Our study has several limitations. First, the bacterial pneumonia and viral pneumonia was not balanced in our data, which might cause bias in terms of risk assessment and performance evaluation. Second, in this study, although pediatricians made a comprehensive diagnosis of URTI based on clinical signs, blood routine tests, and possible chest X-ray results, case of bronchitis, bronchiolitis or wheezing, which were true LRTI, may still be potentially misclassified as URTI, however, such misclassification rate should be low. Third, this study only included three common signs (fever, cough and rhinorrhea) into the screening model, while some important clinical symptoms such as tachypnea were not recorded as structured data in the hospital information system and thus could not be accurately and directly extracted from the big data platform. Since such symptoms are potentially valuable indicators of pneumonia, the missing information may reduce the accuracy of the developed screening tool. Finally, in this study, the bacterial or viral infections were not labeled for upper respiratory tract infection patients in the hospital information system, thus it is hoped that the predictive value and the underlying mechanism of the two indicators, NLR and LMR, in identifying different sub-types of pneumonia and URTI could be further elucidated.

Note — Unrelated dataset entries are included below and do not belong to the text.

-- ==== Sys2Proof/Machine/Core.lean ====
section
/-! DEFINITION. The machine as the host runs it. -/

def Sys2Proof.core : Host.Core := { State := Sys2Proof.Machine.State, Fault := Sys2Proof.Machine.Fault, Refusal := Sys2Proof.Machine.Refusal, step := Sys2Proof.Machine.step, reset := Sys2Proof.Machine.State.reset }
end

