/-! ### What each request takes from the EEPROM sequence and the wait engine -/

/-- At its start an EEPROM request writes its code, and waits if it has a wait (42_wait_eeprom.md R195). -/
theorem exec_eeCommand {i : Instr} {s : State} {code : Byte} (hs : s.phase = .run i .start)
    (hcode : eeCode s.params i = some code) :
    exec i s = memWrite Addr.eeCmd [code] (afterEeCommand code (waitOf i).isSome) s := by
  cases i with
  | eeCopyPage wait | eeRecallPage wait | eeFullRecall wait | eeSoftReset wait =>
    cases hcode
    cases wait with
    | true => exact perform_body hs nofun
    | false => exact perform_body hs nofun
  | _ => cases hcode

/-- Every waiting request enters its wait by the wait engine, with the busy bit and the timeout it names
(42_wait_eeprom.md R190, R195, R200, R201). -/
theorem exec_waitEntry {i : Instr} {s : State} {bit : WaitBit} {timeout : Word32}
    (hwaits : waitOf i = some (bit, timeout)) (hs : s.phase = .run i (waitEntry i)) :
    exec i s = waitEnter bit timeout s := by
  cases i with
  | eeCopyPage wait | eeRecallPage wait | eeFullRecall wait | eeSoftReset wait =>
    cases wait with
    | true =>
      cases hwaits
      exact perform_body hs nofun
    | false => cases hwaits
  | waitConversion | waitEeprom =>
    cases hwaits
    exact perform_body hs nofun
  | _ => cases hwaits

/-- The value of a waiting request: its code if it sends one, else 0 (42_wait_eeprom.md R195, R200, R201). -/
def waitValue (p : Params) (i : Instr) : Word32 :=
  match eeCode p i with
  | some code => code.setWidth 32
  | none => 0

/-- What the waiting request `i` does with the last status byte `b` (42_wait_eeprom.md R195, R200, R201). -/
def endWait (p : Params) (i : Instr) (b : Byte) (t : State) : State :=
  (if isEeprom i then t.setEe .done else t).finish (.result (waitValue p i) [b])

/-- Every waiting request takes its steps inside the loop from the wait engine, watching the busy bit it names. -/
theorem exec_waitLoop_eq {i : Instr} {s : State} {pos : Pos} {bit : WaitBit} {timeout : Word32}
    (hwaits : waitOf i = some (bit, timeout)) (hs : s.phase = .run i pos) (hpos : pos.inWaitLoop = true) :
    exec i s = waitLoop bit (endWait s.params i) pos s := by
  have hr : ∀ r, pos ≠ .respond r := by rintro r rfl; cases hpos
  cases i with
  | eeCopyPage wait | eeRecallPage wait | eeFullRecall wait | eeSoftReset wait =>
    cases wait with
    | true =>
      cases hwaits
      exact (perform_body hs hr).trans (eeSequence_inWaitLoop hpos _ _ _ s)
    | false => cases hwaits
  | waitConversion | waitEeprom =>
    cases hwaits
    exact (perform_body hs hr).trans (waitAlone_inWaitLoop hpos _ _ s)
  | _ => cases hwaits

/-! ### The state after one primitive that also writes WAIT or EE_STATE -/

theorem moveTo_setEe_answered_eq_after {s : State} {i : Instr} {pos q : Pos} {rest : List Answer} {e : Event}
    (hs : s.phase = .run i pos) (ee : EeState) :
    ((s.answered rest e).setEe ee).moveTo q = { after s i rest e q with ee := ee } :=
  congrArg (State.setEe · ee) (moveTo_answered_eq_after hs)

theorem moveTo_setWait_answered_eq_after {s : State} {i : Instr} {pos q : Pos} {rest : List Answer} {e : Event}
    (hs : s.phase = .run i pos) (w : Wait) :
    ((s.answered rest e).setWait w).moveTo q = { after s i rest e q with wait := some w } :=
  congrArg (State.setWait · w) (moveTo_answered_eq_after hs)

theorem raise_setWait_answered_eq_after {s : State} {i : Instr} {pos : Pos} {rest : List Answer} {e : Event}
    (hs : s.phase = .run i pos) (w : Wait) (st : Status) :
    ((s.answered rest e).setWait w).raise st =
      { after s i rest e (.respond (errorResponse st)) with wait := some w } :=
  moveTo_setWait_answered_eq_after hs w

/-- The end of a wait in READY: only EE_STATE of an EEPROM request is written besides WAIT (42_wait_eeprom.md R191,
R195). -/
theorem endWait_setWait_answered_eq_after {s : State} {i : Instr} {pos : Pos} {rest : List Answer} {e : Event}
    (hs : s.phase = .run i pos) (p : Params) (b : Byte) (w : Wait) :
    endWait p i b ((s.answered rest e).setWait w) =
      { after s i rest e (.respond (okResponse (waitValue p i) [b] .notChecked)) with
        wait := some w, ee := if isEeprom i then .done else s.ee } := by
  have hfinish := moveTo_setWait_answered_eq_after (rest := rest) (e := e)
    (q := .respond (okResponse (waitValue p i) [b] .notChecked)) hs w
  cases heeprom : isEeprom i with
  | true =>
    rw [endWait, if_pos heeprom]
    exact congrArg (State.setEe · .done) hfinish
  | false =>
    rw [endWait, if_neg (by simp [heeprom])]
    exact hfinish

/-! ### The command write and the entry of a wait -/

/-- Settles O54, by the answer of the command write and whether the request waits. -/
theorem eepromCommandIsSent : Obligations.EepromCommandIsSent := by
  intro s i code hcode hs
  refine ⟨fun rest ha => ?_, fun rest ha => ?_⟩ <;> rw [exec_eeCommand hs hcode, memWrite_answered ha]
  · cases (waitOf i).isSome with
    | true => exact congrArg _ (moveTo_setEe_answered_eq_after hs .polling)
    | false => exact congrArg _ (moveTo_setEe_answered_eq_after hs .done)
  · exact congrArg _ (moveTo_setEe_answered_eq_after hs .idle)

/-- Settles O55, from the entry of the wait engine. -/
theorem waitEntryRecordsTheStart : Obligations.WaitEntryRecordsTheStart := by
  intro s i bit timeout t0 rest hwaits hs ha
  rw [exec_waitEntry hwaits hs, waitEnter, now_answered ha, moveTo_setWait_answered_eq_after hs]
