/-- R262, R263: CONFIGURE in DISCOVERED, every poll answered ready, enables packed transfers, reads the
voltage, writes it only where it differs from the target, and CSTATE becomes READY.
That the command runs to its end in this step, on answers that are there, is the model's choice (pace
whole, log entry 6; the oracle's lists, log entry 4). -/
def Obligations.ConfigureEnforcesTheVoltage : Prop :=
  ∀ s : State, s.pace = .whole → s.status.cstate = .discovered →
    let phases := if vcomRead s = s.regs.vcomTarget then configurePhases s.params
      else configurePhases s.params ++ vcomSetPhases s.params s.regs.vcomTarget
    answersReady phases s →
    exec .configure s = .next (finished { okStatus s.status with cstate := .ready }
      { afterPhases phases s with regs := { s.regs with vcomRead := vcomRead s } })

/-- R270: DRAW in READY replaces the frame buffer by PACKED[0 .. PACKED_LEN), or raises CAPACITY_FAULT
and leaves it. -/
def Obligations.DrawReplacesTheFrameBuffer : Prop :=
  ∀ s : State, s.status.cstate = .ready →
    let size := s.regs.packedLen.toNat
    (size ≤ s.params.packedCap → size ≤ s.params.fbCap →
      (∀ k, k < size → ∃ b, Memory.read s.mem (0x04000000 + k) = some b) →
      ∃ fb, exec .draw s = .next (finished (okStatus s.status) { s with fb := fb }) ∧
        fb.length = size ∧ ∀ k, k < size → fb[k]? = Memory.read s.mem (0x04000000 + k)) ∧
    (s.params.packedCap < size ∨ s.params.fbCap < size →
      exec .draw s = .next (finished (errStatus .capacityFault s.status) s))

/-- R275-R278: DISPLAY in READY. With a frame buffer long enough and every poll answered ready it emits
its fourteen phases, with the clipped rectangle in both area commands and the frame-buffer words in
one; with a shorter one it raises INVARIANT_VIOLATION before any event.
That the command runs to its end in this step, on answers that are there, is the model's choice (pace
whole, log entry 6; the oracle's lists, log entry 4). -/
def Obligations.DisplayStreamsTheFrameBuffer : Prop :=
  ∀ s : State, s.status.cstate = .ready →
    (s.pace = .whole → 2 * displayN s ≤ s.fb.length → answersReady (displayPhases s) s →
      exec .display s = .next (finished (okStatus s.status) (afterPhases (displayPhases s) s))) ∧
    (s.fb.length < 2 * displayN s →
      exec .display s = .next (finished (fatalStatus .invariantViolation s.status) s))

/-- R282: REG_READ in its states, every poll answered ready, sends the address and stores the word
received in REG_DATA.
That the command runs to its end in this step, on answers that are there, is the model's choice (pace
whole, log entry 6; the oracle's lists, log entry 4). -/
def Obligations.RegReadStoresTheReceivedWord : Prop :=
  ∀ s : State, s.pace = .whole →
    s.status.cstate = .reset ∨ s.status.cstate = .discovered ∨ s.status.cstate = .ready →
    let phases := [cmdWords s.params.codes.regRd, writeWords [s.regs.regAddr], readWords s.params 1]
    answersReady phases s →
    exec .regRead s = .next (finished (okStatus s.status)
      { afterPhases phases s with
        regs := { s.regs with regData := answerWord s (10 + 2 * s.params.readDummyWords) } })

/-- R286: REG_WRITE in its states, every poll answered ready, sends the address and the value, and
writes nothing but STATUS.
That the command runs to its end in this step, on answers that are there, is the model's choice (pace
whole, log entry 6; the oracle's lists, log entry 4). -/
def Obligations.RegWriteSendsAddressAndValue : Prop :=
  ∀ s : State, s.pace = .whole →
    s.status.cstate = .reset ∨ s.status.cstate = .discovered ∨ s.status.cstate = .ready →
    let phases := [cmdWords s.params.codes.regWr, writeWords [s.regs.regAddr],
      writeWords [s.regs.regData]]
    answersReady phases s →
    exec .regWrite s = .next (finished (okStatus s.status) (afterPhases phases s))

/-- R306: outside its allowed states a command completes with STATE_ERROR, changes nothing but STATUS
and emits no event; inside them it does not report STATE_ERROR. -/
def Obligations.CommandsAreGatedByTheirStates : Prop :=
  ∀ (i : Instr) (s : State), i.isCommand = true → s.status.cstate ≠ .failed →
    (s.status.cstate ∉ allowedStates i →
      exec i s = .next (finished (errStatus .stateError s.status) s)) ∧
    (s.status.cstate ∈ allowedStates i → s.status.errcode = .none →
      ∀ t, exec i s = .next t → t.status.errcode ≠ .stateError)

/-- R222: with TIMEOUT = N > 0, N not-ready reads in a row at a poll end the command with
PROTOCOL_TIMEOUT: exactly N ReadPin events, and nothing but STATUS changes. First for the first poll of
a command run from its beginning; then for any poll the sequencer has come to, with the reads it has made
so far counted, one read a step. The pace and the answers that are there are the model's choice (log
entries 6 and 4). -/
def Obligations.FirstPollTimesOut : Prop :=
  (∀ (i : Instr) (s : State), polled i → s.pace = .whole → s.status.cstate ∈ allowedStates i →
    (i = .display → 2 * displayN s ≤ s.fb.length) →
    let bound := s.regs.timeout.toNat
    0 < bound → s.oracle.levels.take bound = List.replicate bound (!s.params.readyLevel) →
    exec i s = .next (finished (errStatus .protocolTimeout s.status)
      { s with
        trace := s.trace ++ List.replicate bound (.readPin (!s.params.readyLevel))
        oracle := { s.oracle with levels := s.oracle.levels.drop bound } })) ∧
  (∀ (s : State) (rest : List Item), s.inputs = [] → s.seq.items = .poll :: rest →
    s.seq.polls < s.seq.bound →
    let left := s.seq.bound - s.seq.polls
    s.oracle.levels.take left = List.replicate left (!s.params.readyLevel) →
    steps left s = .next (finished (errStatus .protocolTimeout s.status)
      { s with
        trace := s.trace ++ List.replicate left (.readPin (!s.params.readyLevel))
        oracle := { s.oracle with levels := s.oracle.levels.drop left } }))

/-- R302: a command that ends in an error changes no register, window, DeviceInfo or frame buffer: only
STATUS, CSTATE to FAILED when the error is fatal, COMPARE's RVALID, and the bus events already out. -/
def Obligations.ErrorsChangeNothingButStatus : Prop :=
  ∀ (i : Instr) (s t : State), i.isCommand = true → s.status.cstate ≠ .failed →
    exec i s = .next t → t.running = none → t.status.err = true →
    t = { s with
      running := none
      seq := { items := [], polls := 0, rx := [], bound := 0 }
      status := t.status
      trace := t.trace
      sel := t.sel
      rst := t.rst
      oracle := t.oracle } ∧
    t.status.done = true ∧ t.status.errcode ≠ .none ∧ t.status.rej = s.status.rej ∧
    t.status.cstate = (match t.status.errcode with
      | .initFailure | .invariantViolation | .geometryFault => .failed
      | .none | .protocolTimeout | .stateError | .illegalCommand | .capacityFault =>
        s.status.cstate) ∧
    t.status.rvalid = (match i with
      | .compare _ _ => false
      | _ => s.status.rvalid)

/-- R307: a command that has ended reports one of the errors of its row. -/
def Obligations.EachCommandReportsItsErrors : Prop :=
  ∀ (i : Instr) (s t : State), i.isCommand = true → s.status.cstate ≠ .failed →
    exec i s = .next t → t.running = none → t.status.errcode ∈ reportable i
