-- ==== Sys2Proof/Laws/Meanings.lean ====
section
/-! SUPPORT. One lemma per meaning: every next state it can answer, with the checks that lead there. -/

namespace Sys2Proof.Machine

/-! ### The shared shells -/

/-- A gated meaning completes with STATE_ERROR, or is its body (R303, R306). -/
theorem gated_cases (i : Instr) (body : State → Result) (s : State) :
    (allowedIn i s.status.cstate = false ∧ gated i body s = .next (complete .stateError s)) ∨
      (allowedIn i s.status.cstate = true ∧ gated i body s = body s) := by
  unfold gated
  split
  · rename_i h; exact .inr ⟨h, rfl⟩
  · rename_i h; exact .inl ⟨by simpa using h, rfl⟩

/-- A meaning that reads windows goes on exactly when everything it reads has been written. -/
theorem orFault_next {α : Type} {r : Except Nat α} {k : α → Result} {t : State}
    (h : orFault r k = .next t) : ∃ v, r = .ok v ∧ k v = .next t := by
  cases r with
  | error a => simp [orFault] at h
  | ok v => exact ⟨v, rfl, h⟩

/-- The sequencer commands answer a next state always: they complete or wait (R362). -/
theorem runSequence_frame (i : Instr) (items : List Item) (s : State) :
    (runSequence i items s).params = s.params ∧ (runSequence i items s).mem = s.mem ∧
      (runSequence i items s).inputs = s.inputs ∧ (runSequence i items s).pace = s.pace ∧
      (runSequence i items s).readback = s.readback ∧
      (runSequence i items s).freeCount = s.freeCount := by
  unfold runSequence
  simp only
  split
  · exact ⟨rfl, rfl, rfl, rfl, rfl, rfl⟩
  · exact advance_frame _ _

/-- A wire word's meaning under `Pace.whole`, with both answers there: two Xfers, in the wire's byte
order, and nothing else but the poll counter's restart (R116, R221). -/
theorem sendWord_answered {s : State} {a b : Byte} {more : List Byte} (w : Word16)
    (hp : s.pace = .whole) (hb : s.oracle.bytes = a :: b :: more) :
    ∃ x y, wordBytes s.params.wireWordOrder w = [x, y] ∧
      sendWord w s = setItems s.seq.items (emit (.xfer y b) (emit (.xfer x a)
        { s with oracle := { s.oracle with bytes := more } })) := by
  cases ho : s.params.wireWordOrder <;>
    exact ⟨_, _, rfl, by
      simp [sendWord, pushWord, setItems, emit, hp, ho, wordBytes, advance, perform, doXfer, hb,
        selAfter, rstAfter]⟩

/-! ### COMPARE -/

/-- What COMPARE's extraction can answer (R159, R160, R161). -/
theorem extractRegion_cases {new : Window} {r : Rect} {s t : State}
    (h : extractRegion new r s = .next t) :
    ((r.w = 0 ∨ r.h = 0) ∧ t = compareNoChange s) ∨
    t = compareFails .geometryFault s ∨
    (s.params.regionCap < r.w * r.h ∧ t = compareFails .capacityFault s) ∨
    (r.w ≠ 0 ∧ r.h ≠ 0 ∧ r.x + r.w ≤ frameWidth s ∧ r.y + r.h ≤ frameHeight s ∧ r.w ≤ 0xFFFF ∧
      r.h ≤ 0xFFFF ∧ r.w * r.h ≤ s.params.regionCap ∧
      ∃ ps, readPixels s.mem new (rectIndices (frameWidth s) r) = .ok ps ∧ t = storeRegion r ps s) := by
  unfold extractRegion at h
  simp only at h
  split at h
  · rename_i h0
    cases h
    exact .inl ⟨h0, rfl⟩
  · rename_i h0
    split at h
    · cases h
      exact .inr (.inl rfl)
    · rename_i h1
      split at h
      · rename_i h2
        cases h
        exact .inr (.inr (.inl ⟨h2, rfl⟩))
      · rename_i h2
        obtain ⟨ps, hps, ht⟩ := orFault_next h
        cases ht
        simp only [not_or, not_lt] at h0 h1 h2
        exact .inr (.inr (.inr ⟨h0.1, h0.2, h1.1, h1.2.1, h1.2.2.1, h1.2.2.2, h2, ps, hps, rfl⟩))

/-- What COMPARE's body can answer (R150, R163). -/
theorem compareBody_cases {slot : Slot} {prev : Bool} {s t : State}
    (h : compareBody slot prev s = .next t) :
    (s.params.frameCap < frameWidth s * frameHeight s ∧ t = compareFails .capacityFault s) ∨
    (frameWidth s * frameHeight s ≤ s.params.frameCap ∧
      ∃ changed, changedAt s.mem (newWindow slot) (oldSource slot prev) (frameWidth s)
          (scanCoords
            (min (frameHeight s) (rowLimit (transposed (angle s)) (panelWidth s) (panelHeight s)))
            (min (frameWidth s)
              (columnLimit (transposed (angle s)) (panelWidth s) (panelHeight s)))) = .ok changed ∧
        ((boundingBox changed = none ∧ t = compareNoChange s) ∨
          ∃ b, boundingBox changed = some b ∧
            ((alignBox (transposed (angle s)) (panelWidth s)
                (rowLimit (transposed (angle s)) (panelWidth s) (panelHeight s)) b = none ∧
              t = compareFails .geometryFault s) ∨
            ∃ r, alignBox (transposed (angle s)) (panelWidth s)
                (rowLimit (transposed (angle s)) (panelWidth s) (panelHeight s)) b = some r ∧
              extractRegion (newWindow slot) r s = .next t))) := by
  unfold compareBody at h
  simp only at h
  split at h
  · rename_i h0
    cases h
    exact .inl ⟨h0, rfl⟩
  · rename_i h0
    obtain ⟨changed, hc, hk⟩ := orFault_next h
    refine .inr ⟨by omega, changed, hc, ?_⟩
    split at hk
    · rename_i hb
      cases hk
      exact .inl ⟨hb, rfl⟩
    · rename_i b hb
      refine .inr ⟨b, hb, ?_⟩
      split at hk
      · rename_i ha
        cases hk
        exact .inl ⟨ha, rfl⟩
      · rename_i r ha
        exact .inr ⟨r, ha, hk⟩

/-! ### Row-major grids -/

theorem length_grid {α : Type} (f : Nat → Nat → α) (a b : Nat) :
    ((List.range a).flatMap fun r => (List.range b).map (f r)).length = a * b := by
  simp

/-- Entry r*b + c of a row-major grid is its entry (r, c). -/
theorem getElem?_grid {α : Type} (f : Nat → Nat → α) {a b r c : Nat} (hr : r < a) (hc : c < b) :
    ((List.range a).flatMap fun r => (List.range b).map (f r))[r * b + c]? = some (f r c) := by
  induction a with
  | zero => omega
  | succ a ih =>
    rw [List.range_succ, List.flatMap_append]
    by_cases h : r < a
    · have hlt : r * b + c < a * b := by
        have := Nat.mul_le_mul_right b (Nat.succ_le_of_lt h)
        rw [Nat.succ_mul] at this
        omega
      rw [List.getElem?_append_left (by rw [length_grid]; exact hlt)]
      exact ih h
    · obtain rfl : r = a := by omega
      rw [List.getElem?_append_right (by rw [length_grid]; omega), length_grid]
      simp [hc]

theorem turnPixels_length (w h : Nat) (ps : List Pixel) : (turnPixels w h ps).length = w * h := by
  simp [turnPixels, turnedIndices]

theorem turned_index_lt {w h r c : Nat} (hr : r < w) (hc : c < h) : (h - 1 - c) * w + r < w * h := by
  have := Nat.mul_le_mul_right w (show h - 1 - c + 1 ≤ h by omega)
  rw [Nat.succ_mul, Nat.mul_comm h w] at this
  omega

/-- Output pixel (c, r) of a turn is the snapshot's pixel (r, h - 1 - c) (R194). -/
theorem turnPixels_getElem? {w h r c : Nat} {ps : List Pixel} (hlen : ps.length = w * h)
    (hr : r < w) (hc : c < h) :
    (turnPixels w h ps)[r * h + c]? = ps[(h - 1 - c) * w + r]? := by
  have hlt := turned_index_lt hr hc
  rw [turnPixels, turnedIndices, List.getElem?_map,
    getElem?_grid (fun r c => (h - 1 - c) * w + r) hr hc]
  simp [List.getD, List.getElem?_eq_getElem (show (h - 1 - c) * w + r < ps.length by omega)]

/-! ### ROTATE, PACK, DRAW, DISPLAY -/

/-- What ROTATE's body can answer (R190-R192). -/
theorem rotateBody_cases {s t : State} (h : rotateBody s = .next t) :
    (angle s ≠ 90 ∧ t = complete .none s) ∨
    (angle s = 90 ∧ s.params.regionCap < regionW s * regionH s ∧ t = complete .capacityFault s) ∨
    (angle s = 90 ∧ regionW s * regionH s ≤ s.params.regionCap ∧
      panelWidth s < regionY s + regionH s ∧ t = complete .geometryFault s) ∨
    (angle s = 90 ∧ regionW s * regionH s ≤ s.params.regionCap ∧
      regionY s + regionH s ≤ panelWidth s ∧
      ∃ ps, readPixels s.mem .regionPix (List.range (regionW s * regionH s)) = .ok ps ∧
        t = storeTurned (turnPixels (regionW s) (regionH s) ps) s) := by
  unfold rotateBody at h
  split at h
  · rename_i h0
    cases h
    exact .inl ⟨h0, rfl⟩
  · rename_i h0
    simp only [ne_eq, not_not] at h0
    split at h
    · rename_i h1
      cases h
      exact .inr (.inl ⟨h0, h1, rfl⟩)
    · rename_i h1
      split at h
      · rename_i h2
        cases h
        exact .inr (.inr (.inl ⟨h0, by omega, h2, rfl⟩))
      · rename_i h2
        obtain ⟨ps, hps, ht⟩ := orFault_next h
        cases ht
        exact .inr (.inr (.inr ⟨h0, by omega, by omega, ps, hps, rfl⟩))

/-- What PACK's body can answer (R200). -/
theorem packBody_cases {s t : State} (h : packBody s = .next t) :
    (s.params.regionCap < regionW s * regionH s ∧ t = complete .capacityFault s) ∨
    (regionW s * regionH s ≤ s.params.regionCap ∧ (regionW s * regionH s) % 4 ≠ 0 ∧
      t = complete .invariantViolation s) ∨
    (regionW s * regionH s ≤ s.params.regionCap ∧ (regionW s * regionH s) % 4 = 0 ∧
      s.params.packedCap < regionW s * regionH s / 2 ∧ t = complete .capacityFault s) ∨
    (regionW s * regionH s ≤ s.params.regionCap ∧ (regionW s * regionH s) % 4 = 0 ∧
      regionW s * regionH s / 2 ≤ s.params.packedCap ∧
      ∃ ps, readPixels s.mem .regionPix (List.range (regionW s * regionH s)) = .ok ps ∧
        t = storePacked (regionW s * regionH s) ps s) := by
  unfold packBody at h
  simp only at h
  split at h
  · rename_i h0
    cases h
    exact .inl ⟨h0, rfl⟩
  · rename_i h0
    split at h
    · rename_i h1
      cases h
      exact .inr (.inl ⟨by omega, h1, rfl⟩)
    · rename_i h1
      split at h
      · rename_i h2
        cases h
        exact .inr (.inr (.inl ⟨by omega, by omega, h2, rfl⟩))
      · rename_i h2
        obtain ⟨ps, hps, ht⟩ := orFault_next h
        cases ht
        exact .inr (.inr (.inr ⟨by omega, by omega, by omega, ps, hps, rfl⟩))

/-- What DRAW's body can answer (R270). -/
theorem drawBody_cases {s t : State} (h : drawBody s = .next t) :
    ((s.params.packedCap < s.regs.packedLen.toNat ∨ s.params.fbCap < s.regs.packedLen.toNat) ∧
      t = complete .capacityFault s) ∨
    (s.regs.packedLen.toNat ≤ s.params.packedCap ∧ s.regs.packedLen.toNat ≤ s.params.fbCap ∧
      ∃ bs, Memory.readBytes s.mem Window.packed.base s.regs.packedLen.toNat = .ok bs ∧
        t = complete .none { s with fb := bs }) := by
  unfold drawBody at h
  simp only at h
  split at h
  · rename_i h0
    cases h
    exact .inl ⟨h0, rfl⟩
  · rename_i h0
    obtain ⟨bs, hbs, ht⟩ := orFault_next h
    cases ht
    simp only [not_or, not_lt] at h0
    exact .inr ⟨h0.1, h0.2, bs, hbs, rfl⟩

/-- What DISPLAY's body can answer (R275). -/
theorem displayBody_cases (s : State) :
    (s.fb.length < 2 * displayWordCount s ∧
      displayBody s = .next (complete .invariantViolation s)) ∨
    (2 * displayWordCount s ≤ s.fb.length ∧
      displayBody s = .next (runSequence .display
        (displaySeq s.params (displayRect s)
          (frameBufferWords (s.fb.take (2 * displayWordCount s)))) s)) := by
  unfold displayBody
  simp only
  split
  · rename_i h; exact .inl ⟨h, rfl⟩
  · rename_i h; exact .inr ⟨by omega, rfl⟩

end Sys2Proof.Machine
end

In conclusion, we have constructed and validated screening models to assess pneumonia risk in children. The multivariate screening model achieved a 0.84 predictive accuracy in validation cohorts, and successfully stratified patients into three distinct pneumonia risk categories. We hope that the constructed pneumonia screening tool for children could be applied and evaluated further in primary health center to explore its utility and cost effectiveness, and ultimately facilitate clinical decision making for children’s pneumonia diagnosis at the community level.